In March 1999, fisherman Steve Gowan was fishing for cod off the coast of Essex when he dredged up a green ginger beer bottle with a screw-on rubber stopper. Inside he found a note:

Sir or madam, youth or maid,

Would you kindly forward the enclosed letter and earn the blessing of a poor British soldier on his way to the front this ninth day of September, 1914.

Signed

Private T. Hughes
Second Durham Light Infantry.
Third Army Corp Expeditionary Force.

The enclosed letter read:

Dear Wife,

I am writing this note on this boat and dropping it into the sea just to see if it will reach you. If it does, sign this envelope on the right hand bottom corner where it says receipt.

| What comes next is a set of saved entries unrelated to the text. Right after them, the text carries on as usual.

/-- An array operation's read in its cycle i from t + 2 (R84). -/
def Core.readArray (c : Core) (f : Flight) (kind : RedKind) (a : AArgs) (i : Nat) : Core × ReadAcc × List Eff :=
  let d := f.desc
  let j := i % 64
  let per := if adSplit d then 384 else 64
  let s := i / per
  let pass := i % per / 64
  let final := decide (s + 1 = a.nslice) && accFinishes a.acc && decide (pass = per / 64 - 1)
  let (acc, es) := c.readUnits f.ctx d f.acc s j final
  if j ≠ 63 then (c, acc, es)
  else if adSplit d then
    let acc := { acc with passes := acc.passes ++ [sliceTile d s a.nslice acc.slice (passPieces pass).1 (passPieces pass).2] }
    if pass ≠ 5 then (c, acc, es) else
      let r := c.sliceDone f kind a s acc (addPasses acc.passes)
      (r.1, acc.next, es ++ r.2)
  else
    let sums := if kind ≠ .mma then [] else if adInteger d then sliceInt d s a.nslice acc.slice
                else sliceTile d s a.nslice acc.slice 0 0
    let (c, e2) := if kind = .mma then c.capture f a s acc sums else (c, [])
    let r := c.sliceDone f kind a s acc sums
    (r.1, acc.next, es ++ e2 ++ r.2)

/-- The bytes of one drained row (R93), with the counts of its casts. -/
def drainRow (d : Desc) (vals : Tile) (h : Nat) : List Byte × List Eff :=
  let ws := tileList (64 * h) (adNvalid d + 1) (vals.filter (fun e => decide (64 * h ≤ e.1)))
  if adRaw d then (ws.flatMap (fun w => leBytes 4 w.toNat), [])
  else
    let rs := ws.map (fun w => castNum (adOutFmt d) .rne (val32 (mul32 w (adOutScale d))))
    (rs.flatMap (fun r => leBytes (fmtBits (adOutFmt d) / 8) r.code),
     [.count 0x603002 (rs.foldl (fun k r => k + r.saturated) 0), .count 0x603003 (rs.foldl (fun k r => k + r.overInf) 0)])

/-- DRAIN reads bank row h (R69, R93). -/
def Core.readDrain (c : Core) (f : Flight) (arr bank h : Nat) : Core × List Eff :=
  let b := c.bank arr bank
  let d := f.desc
  if adMvalid d < h then (c, [])
  else
    let (bytes, es) := drainRow d b.vals h
    (c.pendAt (f.t + 9 + h) f.order (.cs (adOut d + h * adOutStride d) bytes (b.poison || f.poison)), es ++ hitEff f.ctx b.poison)

/-- Counts of a vector operation's casts. -/
def VRes.effs (r : VRes) : List Eff := [.count 0x603001 r.nanLost, .count 0x603002 r.saturated, .count 0x603003 r.overInf]

/-- Land a vector result in a register with its flags (R136). -/
def Core.landVec (c : Core) (f : Flight) (vd lat : Nat) (r : VRes) (poison : Bool) : Core × List Eff :=
  let due := f.t + lat
  let c := c.pendAt due f.order (.vreg f.ctx vd 0 r.bytes (poison || f.poison))
  (if r.flags = 0 then c else c.pendAt due f.order (.flags r.flags), r.effs)

/-- Registers that an arithmetic operation reads (R67). -/
def vecSources (op : Nat) (v : VArgs) : List Nat :=
  if op = 1 then [v.va.val, v.vb.val, v.vc.val] else if op = 9 then [v.va.val] else [v.va.val, v.vb.val]

/-- UPDATE's reads: v31 and VD at t + 1, VA, VB, then VC and VC + 1 at t + 4, when it computes (R166). A record that may not run
traps at its read (R169). Where registers that it writes coincide, which write stands is free. -/
def Core.readUpdate (c : Core) (f : Flight) (v : VArgs) (i : Nat) : Core × ReadAcc × List Eff :=
  let k := c.ctx f.ctx
  let get := fun (acc : ReadAcc) (rs : List Nat) =>
    ({ acc with left := acc.left ++ rs.map k.vreg, poison := acc.poison || rs.any k.vHit },
     hitEff f.ctx (rs.any k.vHit))
  if f.acc.missed then (c, f.acc, [])
  else if i = 0 then
    let (acc, es) := get f.acc [31, v.vd.val]
    if updateTraps (acc.left.getD 0 []) then (c, { acc with missed := true }, es ++ [.trap f.ctx]) else (c, acc, es)
  else if i = 1 then let r := get f.acc [v.va.val]; (c, r.1, r.2)
  else if i = 2 then let r := get f.acc [v.vb.val]; (c, r.1, r.2)
  else
    let (acc, es) := get f.acc [v.vc.val, v.vc.val + 1]
    let rec_ := acc.left.getD 0 []
    let ls := updateLanes rec_ f.step v.half (acc.left.getD 1 []) (acc.left.getD 2 []) (acc.left.getD 3 []) (acc.left.getD 4 [])
      (acc.left.getD 5 [])
    let first := if v.half then 128 else 0
    let due := f.t + 20
    let puts : List (Nat × Nat × List Byte) :=
      [(v.vd.val, first, ls.flatMap (fun l => leBytes 2 l.h))] ++
      (if urForm rec_ then [] else [(v.va.val, first, ls.flatMap (fun l => leBytes 2 l.r))]) ++
      (if urAlgo rec_ ≤ 1 then [(v.vc.val, 0, ls.flatMap (fun l => leBytes 4 l.m.toNat))] else []) ++
      (if urAlgo rec_ = 0 then [(v.vc.val + 1, 0, ls.flatMap (fun l => leBytes 4 l.v.toNat))] else [])
    let puts := if (puts.map (fun e => e.1)).Nodup then puts else puts.rotateLeft (Config.updateOrder f.order)
    let c := puts.foldl (fun (c : Core) e => c.pendAt due f.order (.vreg f.ctx e.1 e.2.1 e.2.2 (acc.poison || f.poison))) c
    let fl := ls.foldl (fun a l => a ||| l.flags) 0
    let c := if fl = 0 then c else c.pendAt due f.order (.flags fl)
    (c, acc, es ++ [.count 0x603006 (ls.filter (fun l => l.kept)).length,
                    .count 0x603003 (ls.foldl (fun a l => a + (match l.cast with
                      | none => 0
                      | some r => r.overInf)) 0)])

/-- A vector operation reads in its cycle i from t + 1 (R69). -/
def Core.readVec (c : Core) (f : Flight) (i : Nat) : Core × ReadAcc × List Eff :=
  let k := c.ctx f.ctx
  match f.op with
  | .vec op v =>
    if op = 13 then c.readUpdate f v i
    else
      let hit := (vecSources op v).any k.vHit
      let r := c.landVec f v.vd.val (vecLatency op v.width)
        (vecArithmetic op v.width v.rnd v.half (k.vreg v.va.val) (k.vreg v.vb.val) (k.vreg v.vc.val)) hit
      (r.1, f.acc, r.2 ++ hitEff f.ctx hit)
  | .cast vd va sfmt tfmt sr =>
    let hit := k.vHit va.val || (sr && k.vHit 31)
    let r := c.landVec f vd.val 4 (vecCast sfmt.toNat tfmt.toNat sr f.step (k.vreg va.val) (k.vreg 31)) hit
    (r.1, f.acc, r.2 ++ hitEff f.ctx hit)
  | .vload vd offset mfmt =>
    let a := vecAddr f.vbase offset
    let n := vecMemBytes mfmt.toNat
    let hit := c.csHit a n
    let r := c.landVec f vd.val 6 (vecLoad mfmt.toNat (c.csBytes a n)) hit
    (r.1, f.acc, r.2 ++ hitEff f.ctx hit)
  | .vstore vs offset mfmt =>
    let r := vecStore mfmt.toNat (k.vreg vs.val)
    let hit := k.vHit vs.val
    let c := c.pendAt (f.t + 4) f.order (.cs (vecAddr f.vbase offset) r.bytes (hit || f.poison))
    (if r.flags = 0 then c else c.pendAt (f.t + 4) f.order (.flags r.flags), f.acc, r.effs ++ hitEff f.ctx hit)
  | .vbank vd arr bank row =>
    let b := c.bank arr.val bank.val
    let ws := tileList (64 * row.val) 64 (b.vals.filter (fun e => decide (64 * row.val ≤ e.1)))
    let c := c.pendAt (f.t + 4) f.order (.vreg f.ctx vd.val 0 (ws.flatMap (fun w => leBytes 4 w.toNat)) (b.poison || f.poison))
    (c, f.acc, hitEff f.ctx b.poison)
  | _ => (c, f.acc, [])

/-- Elements of a row chunk: n of them in a format, widened to FP32 (R158). -/
def chunkValues (fmt : Nat) (bytes : List Byte) (n : Nat) : List W32 :=
  let w := fmtBits fmt / 8
  (List.range n).map (fun i => widen fmt (fieldAt bytes (i * w) w))

/-- Elements of chunk ch of a row of N. -/
def chunkLen (n ch : Nat) : Nat := min 64 (n - 64 * ch)

/-- The bytes of an output chunk (R158), with the counts of its casts. -/
def outChunk (fmt : Nat) (ys : List W32) : List Byte × List Eff :=
  let rs := ys.map (fun y => castNum fmt .rne (val32 y))
  (rs.flatMap (fun r => leBytes (fmtBits fmt / 8) r.code), [.count 0x603003 (rs.foldl (fun k r => k + r.overInf) 0)])

/-- The row engine's lookup of row j's slot (R163): the accumulator with the slot's words, or a miss. -/
def Core.rowSlotRead (c : Core) (f : Flight) (op j : Nat) : ReadAcc × List Eff :=
  let d := f.desc
  let slot := rdMslot d + j
  let m := SMap.get default slot c.mordant
  if SMap.has slot c.mordant ∧ m.layer = rdLayer d ∧ m.mb = rdMb d ∧ m.kind = rowKind op then
    ({ ReadAcc.empty with stats := [m.w0, m.w1], poison := m.poison }, hitEff f.ctx m.poison)
  else ({ ReadAcc.empty with missed := true }, [.count 0x603008 1, .trap f.ctx])

/-- Row j's slot in its landing cycle (R162). -/
def mordantOf (d : Desc) (op : Nat) (st : List W32) (poison : Bool) : Mordant :=
  { layer := rdLayer d, mb := rdMb d, kind := rowKind op, w0 := st.getD 0 0, w1 := st.getD 1 0, poison := poison }

/-- Where output chunk ch of row j goes: address and bytes. -/
def rowOutSpan (d : Desc) (j ch : Nat) : Nat × Nat :=
  let w := fmtBits (rdOutFmt d) / 8
  (rdOut d + j * rdOutStride d + 64 * ch * w, chunkLen (rdN d) ch * w)

/-- A hit first met in a row's last pass poisons the chunks of the row that have been read before: those still to land, and those that have
landed, whose units read as hits (R165). -/
def Core.poisonChunks (c : Core) (f : Flight) (j ch : Nat) : Core :=
  (List.range ch).foldl (fun (c : Core) k =>
    let a := rowOutSpan f.desc j k
    let mine := fun (w : PendWrite) => decide (w.order = f.order) && (match w.what with
      | .cs b _ _ => decide (b = a.1)
      | _ => false)
    if c.pend.any mine then
      { c with pend := c.pend.map (fun w => match w.what with
          | .cs b bytes _ => if mine w then { w with what := .cs b bytes true } else w
          | _ => w) }
    else { c with csPoison := poisonWrite c.csPoison a.1 a.2 true }) c

/-- Land output chunk ch of row j, and with the last one the row's slot (R157, R162). -/
def Core.rowLand (c : Core) (f : Flight) (op j ch : Nat) (acc : ReadAcc) (ys : List W32) : Core × List Eff :=
  let d := f.desc
  let due := c.cycle + 20
  let poison := acc.poison || f.poison
  let (bytes, es) := outChunk (rdOutFmt d) ys
  let c := c.pendAt due f.order (.cs (rowOutSpan d j ch).1 bytes poison)
  if ch + 1 = rdChunks d ∧ !rowBack op then
    (c.pendAt due f.order (.mordant (rdMslot d + j) (mordantOf d op acc.stats poison)), es)
  else (c, es)

/-- The row engine reads chunk ch of row j in pass p (R157): the element values of a pass are those of its own reads. -/
def Core.readRow (c : Core) (f : Flight) (op i : Nat) : Core × ReadAcc × List Eff :=
  let d := f.desc
  let C := rdChunks d
  let P := rowPasses op
  let j := i / (P * C)
  let p := i % (P * C) / C
  let ch := i % C
  let start := i % (P * C) = 0
  let (acc, e0) := if f.acc.missed then (f.acc, [])
    else if start then (if rowBack op then c.rowSlotRead f op j else (ReadAcc.empty, []))
    else (f.acc, [])
  if acc.missed then (c, acc, e0) else
  let n := chunkLen (rdN d) ch
  let xb := fmtBits (rdInFmt d) / 8
  let gb := fmtBits (rdAuxFmt d) / 8
  let xa := rdIn d + j * rdInStride d + 64 * ch * xb
  let ga := rdAux d + j * rdAuxStride d + 64 * ch * gb
  let x := chunkValues (rdInFmt d) (c.csBytes xa (n * xb)) n
  let g := if rowBack op then chunkValues (rdAuxFmt d) (c.csBytes ga (n * gb)) n else []
  let hx := c.csHit xa (n * xb)
  let hg := rowBack op && c.csHit ga (n * gb)
  let es := e0 ++ hitEff f.ctx hx ++ hitEff f.ctx hg
  let c := if p + 1 = P ∧ acc.poison = false ∧ (hx || hg) then c.poisonChunks f j ch else c
  let acc := { acc with poison := acc.poison || hx || hg }
  let w0 := acc.stats.getD 0 0
  let w1 := acc.stats.getD 1 0
  if p + 1 = P then
    let ys := if rowBack op then
        ((chunkIx ch x).zip g).map (fun e => rowBackwardOut op d j w0 w1 (acc.stats.drop 2) e.1.1 e.1.2 e.2)
      else (chunkIx ch x).map (fun e => rowForwardOut op d j acc.stats e.1 e.2)
    let r := c.rowLand f op j ch acc ys
    (r.1, acc, es ++ r.2)
  else
    let acc := { acc with xs := acc.xs ++ [x], gs := acc.gs ++ [g] }
    if ch + 1 = C then
      let st := if rowBack op then w0 :: w1 :: rowBackward op d j w0 w1 acc.xs acc.gs
                else rowForward op d j p acc.xs acc.stats
      (c, { acc with stats := st, xs := [], gs := [] }, es)
    else (c, acc, es)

Put the date and hour of receipt and your name where it says signature and look after it well. Ta ta sweet, for the present.

Your Hubby.

Private Thomas Hughes, 26, of Stockton-on-Tees, had dropped the bottle into the English Channel in 1914 as he left to fight in France. He was killed two days afterward. His wife Elizabeth and daughter moved to New Zealand, where Elizabeth died in 1979. Gowan delivered the letter to the daughter, Emily Crowhurst, in Auckland that May. Two years old when her father had left for the war, she was now 86. She said, “It touches me very deeply to know … that his passage reached a goal. I think he would be very proud it had been delivered. He was a very caring man.”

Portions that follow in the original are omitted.